We have reached a historic point, where artificial intelligence (AI) is unleashing the next level of human efficiency. We haven’t achieved artificial general intelligence (AGI), nowhere near close, but we will see increasing applications of AI in diverse verticals. Enterprise operations will be one of the first domains that will see significant impact with this shift.
Rapidly declining hardware costs, increasing availability of operational data, and recent modelling breakthroughs are enabling a tectonic transformation for the way enterprises will run their operations. We believe the future of enterprise IT and telecommunication networks will be more data driven, proactive, efficient, and less chaotic, which in turn will enable more innovation.
BMC’s application of GPT technology
Our mission here at BMC is to enable efficient digital enterprises. We believe the next level of efficiency in enterprise operations will require near real-time processing of operational data (observational and control plane data from infrastructure, applications, and end users) such that AI can establish an unadulterated view of reality, while ticket, incident, and change data (the activities of humans touching these systems) inform it on how human beings have been responding to issues native to the environment and business.
BMC HelixGPT, the working name for emerging GPT technology, integrates all these traditionally siloed data sources together to derive actionable insights for anomalies and autonomous resolution for mundane issues.
For this purpose, we have architected an AI platform that distills operational data into actionable insights (more on this later). It’s a pipeline of AI models that automates L1/L2 IT analyst use cases (anomaly detection, root cause analysis, and mitigation) by eyeballing operational data from IT or telecom services.
We ingest and integrate operational data from all observable layers. We distill anomalous patterns from metrics and logs into events and correlate them with all sorts of other events and change data in the system, with the help of topological data sources. The result of our operational data analysis is neatly packaged insights that we call Situations. Situations are causally ordered event chains that allow us to do root cause analysis and fingerprinting of repeat issues. They also give us a corpus of event patterns, which we then use to build predictive models around brewing problems. Our data pipeline looks roughly like the following diagram.

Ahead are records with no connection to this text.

/-- Settles O57: SYNC by the source it finds, the pulses by the sync state, and the loss of the pulse. -/
theorem syncFollowsPulses : Obligations.SyncFollowsPulses := by
  unfold Obligations.SyncFollowsPulses
  refine ⟨fun s tag can => ⟨fun source => exec_request_eq rfl can (syncFreeRequest_leaves tag source),
      fun source => exec_request_eq rfl can (syncPulseRequest_leaves tag source),
      fun source => exec_request_eq rfl can (syncFreeRequest_stays tag source),
      fun source => exec_request_eq rfl can (syncPulseRequest_stays tag source),
      fun _ _ => ⟨exec_request_eq rfl can rfl, exec_request_eq rfl can rfl⟩⟩,
    fun s idle => ?idle, fun _ => State.goodInterval_iff, State.phaseError_nearest, fun s high locked => ?locked,
    fun s high away => ?away, fun _ => State.pulseLossDue_iff, fun _ => exec_idle (i := .pulseLoss),
    fun _ => exec_taken (i := .pulseLoss), fun _ => ⟨State.applyPending_none, fun _ => State.applyPending_some⟩⟩
  case idle =>
    cases held : s.held with
    | true => exact exec_idle (by simp [conditionOf, held])
    | false => exact exec_secpulseEdge held (State.takePulse_free (idle.resolve_left (by simp [held])))
  case locked =>
    refine ⟨fun bad => exec_secpulseEdge high (State.takePulse_bad locked bad), fun good =>
      ⟨fun instant waits => ?_, fun quiet => ⟨fun set => ?_, fun unset => ?_⟩⟩⟩
    all_goals refine exec_secpulseEdge high ((State.takePulse_good locked good).trans ?_)
    · exact State.goodPulse_pending waits
    · exact State.goodPulse_set quiet set
    · exact State.goodPulse_unset quiet unset
  case away =>
    intro count pulsed locked
    have taken : s.takePulse = s.qualify := State.takePulse_away away
    refine ⟨fun few => exec_secpulseEdge high (taken.trans (State.qualify_few few)), fun enough => ?_⟩
    have locks : s.takePulse = s.lock.correctAtLock (s.time.sync == .acquire) := taken.trans (State.qualify_locks enough)
    refine ⟨fun unset => ?_, fun set acquire large low below => ?_, fun set small => ?_⟩
    all_goals refine exec_secpulseEdge high (locks.trans ?_)
    · exact State.correctAtLock_unset (s := s.lock) unset _
    · rw [acquire]
      exact State.correctAtLock_steps set large (wallInRange_iff.mpr ⟨low, below⟩)
    · refine State.correctAtLock_slews set ?_
      rw [← Bool.not_eq_true (wallInRange _), wallInRange_iff]
      obtain holdover | small | low | above := small
      · exact .inl (by rw [holdover]; rfl)
      · exact .inr (.inl small)
      · exact .inr (.inr fun range => absurd range.1 (Int.not_le.mpr low))
      · exact .inr (.inr fun range => absurd range.2 (Int.not_lt.mpr above))

end Sys2Proof.Machine
end

section
/-! SUPPORT. Every step keeps the timebase sound (R161, R165, R166, R168): the requests, the events and the resets that
write it; all other commands leave it alone. -/

namespace Sys2Proof.Machine

/-- R166: a sync that begins afresh, with no TIME pending, outside LOCKED and HOLDOVER. -/
theorem Timebase.Sound.restarted {t : Timebase} (h : t.Sound) (quiet : t.pendingTime = none) {source : SyncSource}
    {state : SyncState} (free : source = .free ↔ state = .free) (unlocked : state ≠ .locked)
    (fresh : state ≠ .holdover) :
    Timebase.Sound { t with source := source, sync := state, qualified := 0, lastPulse := none } :=
  { h with
    free := free
    pending := by simp [quiet]
    qualified := Nat.zero_le _
    locked := fun e => absurd e unlocked
    holdover := fun e => absurd e fresh
    past := nofun }

namespace State.TimeSound

/-- The second crossed last is no matter of the invariant. -/
theorem crossed {s t : State} (h : s.TimeSound) {n : Nat} (e : t.time = { s.time with crossed := n }) :
    t.TimeSound := by
  unfold State.TimeSound
  rw [e]
  exact { h with }

/-! ## The requests -/

/-- R165: a TIME waits only in LOCKED. -/
theorem timeRequest {s : State} (h : s.TimeSound) (tag : Text) (fields : List Text) :
    (timeRequest tag fields s).TimeSound := by
  unfold Machine.timeRequest
  repeat' split
  case h_2.isTrue locked => exact { (h : s.time.Sound) with pending := fun _ => locked }
  case h_2.isFalse => exact State.TimeSound.applyTime (h.congr (by simp)) _
  all_goals exact h.congr (by simp)

/-- R166: SYNC FREE from PULSE leaves FREE with no pulse seen, and a pending TIME is applied. -/
theorem syncFreeRequest {s : State} (h : s.TimeSound) (tag : Text) (more : List Text) :
    (syncFreeRequest tag more s).TimeSound := by
  unfold Machine.syncFreeRequest
  repeat' split
  case isFalse.isFalse =>
    have restarted := Timebase.Sound.restarted (Timebase.Sound.noPending h) rfl (source := .free) (state := .free)
      (by decide) nofun nofun
    exact State.TimeSound.applyPending restarted
  all_goals exact h.congr (by simp)

/-- R166: SYNC PULSE from FREE leaves ACQUIRE; no TIME was pending, for the sync was not LOCKED (R165). -/
theorem syncPulseRequest {s : State} (h : s.TimeSound) (tag : Text) (more : List Text) :
    (syncPulseRequest tag more s).TimeSound := by
  unfold Machine.syncPulseRequest
  repeat' split
  case isFalse.isFalse away =>
    have free : s.time.sync = .free := by
      refine (Timebase.Sound.free h).mp ?_
      cases e : s.time.source with
      | free => rfl
      | pulse => exact absurd e away
    have quiet : s.time.pendingTime = none :=
      Option.not_isSome_iff_eq_none.mp fun waits => absurd (free.symm.trans (Timebase.Sound.pending h waits)) nofun
    exact Timebase.Sound.restarted h quiet (by decide) nofun nofun
  all_goals exact h.congr (by simp)

theorem runRequest {s : State} (h : s.TimeSound) (i : Instr) : (runRequest i s).TimeSound := by
  cases i
  case time => exact h.timeRequest ..
  case syncFree => exact h.syncFreeRequest ..
  case syncPulse => exact h.syncPulseRequest ..
  all_goals exact h.congr (by simp [Machine.runRequest])

theorem executeLine {s : State} (h : s.TimeSound) : s.executeLine.TimeSound := by
  obtain ⟨l, e | ⟨i, e⟩⟩ := s.executeLine_cases
  · rw [e]
    exact h
  · rw [e]
    exact State.TimeSound.runRequest (s := { s with serial := l }) h i

/-! ## The events -/

/-- R161: an UNSET wall clock has no slew for a tick to move. -/
theorem slewOnce {s : State} (h : s.TimeSound) : s.slewOnce.TimeSound :=
  { (h : s.time.Sound) with
    unset := fun unset => by
      have still : s.time.slew = 0 := Timebase.Sound.unset h unset
      show s.time.slew - s.time.slew.sign = 0
      rw [still]
      rfl }

theorem endRange {s : State} (h : s.TimeSound) : s.endRange.TimeSound :=
  { (h : s.time.Sound) with pending := by simp [State.endRange], unset := fun _ => rfl }

theorem passGrain {s : State} (h : s.TimeSound) : (s.modTime fun t => { t with now := t.now + 1 }).TimeSound :=
  { (h : s.time.Sound) with past := fun p e => (Timebase.Sound.past h p e).trans (Nat.le_succ _) }

/-! ## The resets -/

theorem warm (s : State) (cause : ResetCause) : (s.warm cause).TimeSound := Timebase.warm_sound s.time

theorem start {s : State} (h : s.TimeSound) (pins : Pins) : (s.start pins).TimeSound :=
  h.crossed (n := s.wallSecond) rfl

/-- R173: what the image gives the timebase is the sync source, with its start state. -/
theorem powerOn (s : State) (pins : Pins) : (s.powerOn pins).TimeSound := by
  refine State.TimeSound.start ?_ pins
  unfold State.TimeSound
  obtain e | ⟨source, e⟩ :=
      State.load_time { State.blank with pending := s.pending, choices := s.choices, image := s.image }
  · rw [e]
    exact Timebase.warm_sound State.blank.time
  · rw [e]
    exact Timebase.warm_sound { State.blank.time with source := source }

end State.TimeSound

/-! ## Every command -/

theorem State.TimeSound.effectOf {s : State} (h : s.TimeSound) {i : Instr} (taken : conditionOf i s = true) :
    (effectOf i s).TimeSound := by
  cases i
  case powerOnReset pins => exact .powerOn s pins
  case resetLineFall => exact (State.TimeSound.warm s .line : State.TimeSound _)
  case resetLineRise pins => exact h.start pins
  case warmResetCommand pins => exact (State.TimeSound.warm s .command).start pins
  case lineExecute => exact h.executeLine
  case secondBoundary => exact h.crossed s.crossBoundary_time
  case slewTick => exact h.slewOnce
  case wallClockRangeEnd => exact h.endRange
  case secpulseEdge => exact h.takePulse
  case pulseLoss =>
    obtain ⟨-, locked, -⟩ := State.pulseLossDue_iff.mp taken
    exact h.losePulse locked
  case time => exact h.runRequest _
  case syncFree => exact h.runRequest _
  case syncPulse => exact h.runRequest _
  all_goals exact h.congr (effectOf_time rfl s)

/-- Settles O14: each command that writes the timebase keeps it sound, and so does the passing of a grain. -/
theorem timebaseStaysSound : Obligations.TimebaseStaysSound := by
  unfold Obligations.TimebaseStaysSound
  intro s t h next
  refine step_keeps (P := State.TimeSound) next h (fun i s t hs done => ?_) (fun s hs => hs.passGrain)
    (fun s cs hs => hs) (fun s hs => hs)
  exact exec_keeps done hs fun taken => hs.effectOf taken

end Sys2Proof.Machine
end

section
/-! SUPPORT. The text of the line read back (R163, R185, R188): the report kinds, and the readers of words, numbers and
wall instants together. -/

namespace Sys2Proof.Machine

/-- Every report kind is read from its name. -/
theorem readKind_text (k : Kind) : readKind (kindText k) = some k := by
  cases k <;> decide

/-- A report kind is read from its name and from nothing else. -/
theorem readKind_eq_some_iff {t : Text} {k : Kind} : readKind t = some k ↔ t = kindText k := by
  constructor
  · intro h
    have same := List.find?_some h
    exact (beq_iff_eq.mp same).symm
  · rintro rfl
    exact readKind_text k

/-- Settles O21: each reader by the form that it reads. -/
theorem textReadsBack : Obligations.TextReadsBack := by
  unfold Obligations.TextReadsBack
  exact ⟨⟨fun _ _ => readKw_eq_some_iff, fun _ _ => readKind_eq_some_iff, readNat_decimal,
    fun _ _ => readNat_eq_some_iff, fun _ _ _ => readNum_eq_some_iff, fun _ _ _ => readInt_eq_some_iff⟩,
    fun _ _ _ => readWall_eq_some_iff⟩

end Sys2Proof.Machine
end

section
/-! SUPPORT. The slew ticks and the end of the wall clock's range (R160, R161). -/

namespace Sys2Proof.Machine

/-! ## The ticks (R161) -/

section Ticks

variable {s : State}

theorem State.tickDue_iff :
    s.tickDue = true ↔ s.held = false ∧ s.now % 500 = 0 ∧ s.time.slewedAt ≠ some s.now := by
  simp [State.tickDue, and_assoc]

theorem State.slewDue_iff : s.slewDue = true ↔ s.tickDue = true ∧ s.time.slew ≠ 0 := by
  simp [State.slewDue]

/-- Assumption 4: a tick that has been taken at its strike-clock value is not due there again. -/
theorem State.tickDue_of_slewedAt (taken : s.time.slewedAt = some s.now) : s.tickDue = false := by
  refine Bool.eq_false_iff.mpr fun due => ?_
  obtain ⟨-, -, fresh⟩ := State.tickDue_iff.mp due
  exact fresh taken

/-- R161: a tick moves the sign of the pending slew, which is one grain or none. -/
theorem exec_slewTick (due : s.tickDue = true) {unit : Int} (sign : s.time.slew.sign = unit) :
    exec .slewTick s = .next
      { s with
        time :=
          { s.time with
            offset := s.time.offset + unit, slew := s.time.slew - unit, slewedAt := some s.now } } := by
  subst sign
  exact exec_taken (i := .slewTick) due

/-- A grain nearer to zero, unless there already. -/
theorem natAbs_sub_sign (x : Int) : (x - x.sign).natAbs = x.natAbs - 1 := by
  obtain below | rfl | above := lt_trichotomy x 0
  · rw [Int.sign_eq_neg_one_of_neg below]
    omega
  · rfl
  · rw [Int.sign_eq_one_of_pos above]
    omega

end Ticks

/-! ## The end of the range (R160) -/

theorem State.rangeEndDue_iff {s : State} :
    s.rangeEndDue = true ↔ s.held = false ∧ s.slewDue = false ∧ s.time.isSet = true ∧
      (wallEnd : Int) * 10000 ≤ (s.now : Int) + s.time.offset := by
  simp only [State.rangeEndDue, Bool.and_eq_true, Bool.not_eq_true', decide_eq_true_eq, and_assoc]
  rfl

/-- Settles O56: the tick by the sign of the pending slew, and the end of the range. -/
theorem slewAndRangeEnd : Obligations.SlewAndRangeEnd := by
  unfold Obligations.SlewAndRangeEnd
  refine ⟨fun _ => State.tickDue_iff, fun _ => State.slewDue_iff, fun _ => exec_idle (i := .slewTick),
    fun s due => ⟨fun rest => ?_, fun forward => ?_, fun back => ?_⟩, fun s t due tick => ?_,
    fun s t d due tick => ?_, fun _ => State.rangeEndDue_iff, fun _ => exec_idle (i := .wallClockRangeEnd),
    fun _ => exec_taken (i := .wallClockRangeEnd)⟩
  · rw [exec_slewTick due (Int.sign_eq_zero_iff_zero.mpr rest)]
    simp
  · exact exec_slewTick due (Int.sign_eq_one_of_pos forward)
  · exact exec_slewTick due (Int.sign_eq_neg_one_of_neg back)
  · obtain rfl := Host.Outcome.next.inj ((exec_slewTick due rfl).symm.trans tick)
    exact ⟨State.tickDue_of_slewedAt rfl, by dsimp only; omega, natAbs_sub_sign _⟩
  · obtain rfl := Host.Outcome.next.inj ((exec_slewTick due rfl).symm.trans tick)
    exact ⟨due, exec_idle (i := .slewTick) (State.tickDue_of_slewedAt rfl)⟩

end Sys2Proof.Machine
end

section
/-! SUPPORT. The cue lines (R176 to R178): the debounce of a line, the press it latches, and the action of a cue that can
act. -/

namespace Sys2Proof.Machine

/-! ## The debounce (R176) -/

theorem isCueNumber_iff {c : Nat} : isCueNumber c = true ↔ 1 ≤ c ∧ c ≤ 4 := by
  simp [isCueNumber]

section Seen

variable {r : Cue} {now : Nat} {high : Bool}

theorem Cue.seen_settled (back : high = r.settled) : r.seen now high = { r with timer := none } := if_pos back

theorem Cue.seen_idle (away : high ≠ r.settled) (idle : r.timer = none) :
    r.seen now high = { r with timer := some ⟨now, r.config.debounce⟩ } := by
  rw [Cue.seen, if_neg away, idle]
  rfl

theorem Cue.seen_running (away : high ≠ r.settled) (runs : r.timer ≠ none) : r.seen now high = r := by
  obtain ⟨t, e⟩ := Option.ne_none_iff_exists'.mp runs
  rw [Cue.seen, if_neg away, e, Option.getD_some, ← e]

end Seen

/-- R176: an accepted change is a press by the edge field. -/
theorem CueEdge.isPress_iff {e : CueEdge} {high : Bool} :
    e.isPress high = true ↔
      (high = true ∧ (e = .rise ∨ e = .both)) ∨ (high = false ∧ (e = .fall ∨ e = .both)) := by
  cases e <;> simp [CueEdge.isPress]

section Line

variable {s : State} {c : Nat}

/-- Writing the record that a cue holds changes nothing. -/
theorem State.setCue_self (s : State) (c : Nat) : s.setCue c (s.cue c) = s := by
  rw [State.setCue, State.cue, setSlot_self]

theorem State.changeCueLine_held (held : s.held = true) : s.changeCueLine c = s.setCueLine c (!s.cueLevel c) :=
  if_pos held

In our observation, telecom networks and sufficiently complex IT services often create tribal support groups around different layers of their architectures. Telecom businesses, for instance, span several related but distinct domains. These domains are vastly different from each other as they cover operational characteristics of facilities and buildings (power, cooling, etc.), transmission networks (aggregate data networks across vast geographies), core IP/WAN (high throughput networking for software definable circuits), network services (dynamic network definitions), and end user services (services rendered/metered for a customer). Operational knowledge about these domains is often recorded in ticket resolutions but gets trapped in different systems, authored by and catering towards different subject matter experts.
We leverage these tribal resolutions by tapping into ticket worklogs. We separate redundant entries from actual resolutions and use these resolutions to train a large neural network that complements a Generative Pretrained Transformer (GPT) model, as shown in the below diagram.
We are very excited about recent developments in GPT models, as they have validated our approach to solving full-cycle assurance. We have been using a GPT model to explain our insights to operators as a part of BMC HelixGPT, and we have now started to decorate our root-cause insights with ticket resolution-based prescriptions. We constrain our GPT with a domain and tenant-specific model that continuously learns resolutions from subject matter experts (SMEs) in the organization—hence the phrase “expert of (your) systems”—and prompt our GPT with root-cause analysis we conduct using observational data in prior steps in our AI architecture.
We developed this model to keep the insights provided by BMC Helix human-relatable and, yet, still specific to the enterprise so answers are based on your organization’s expertise.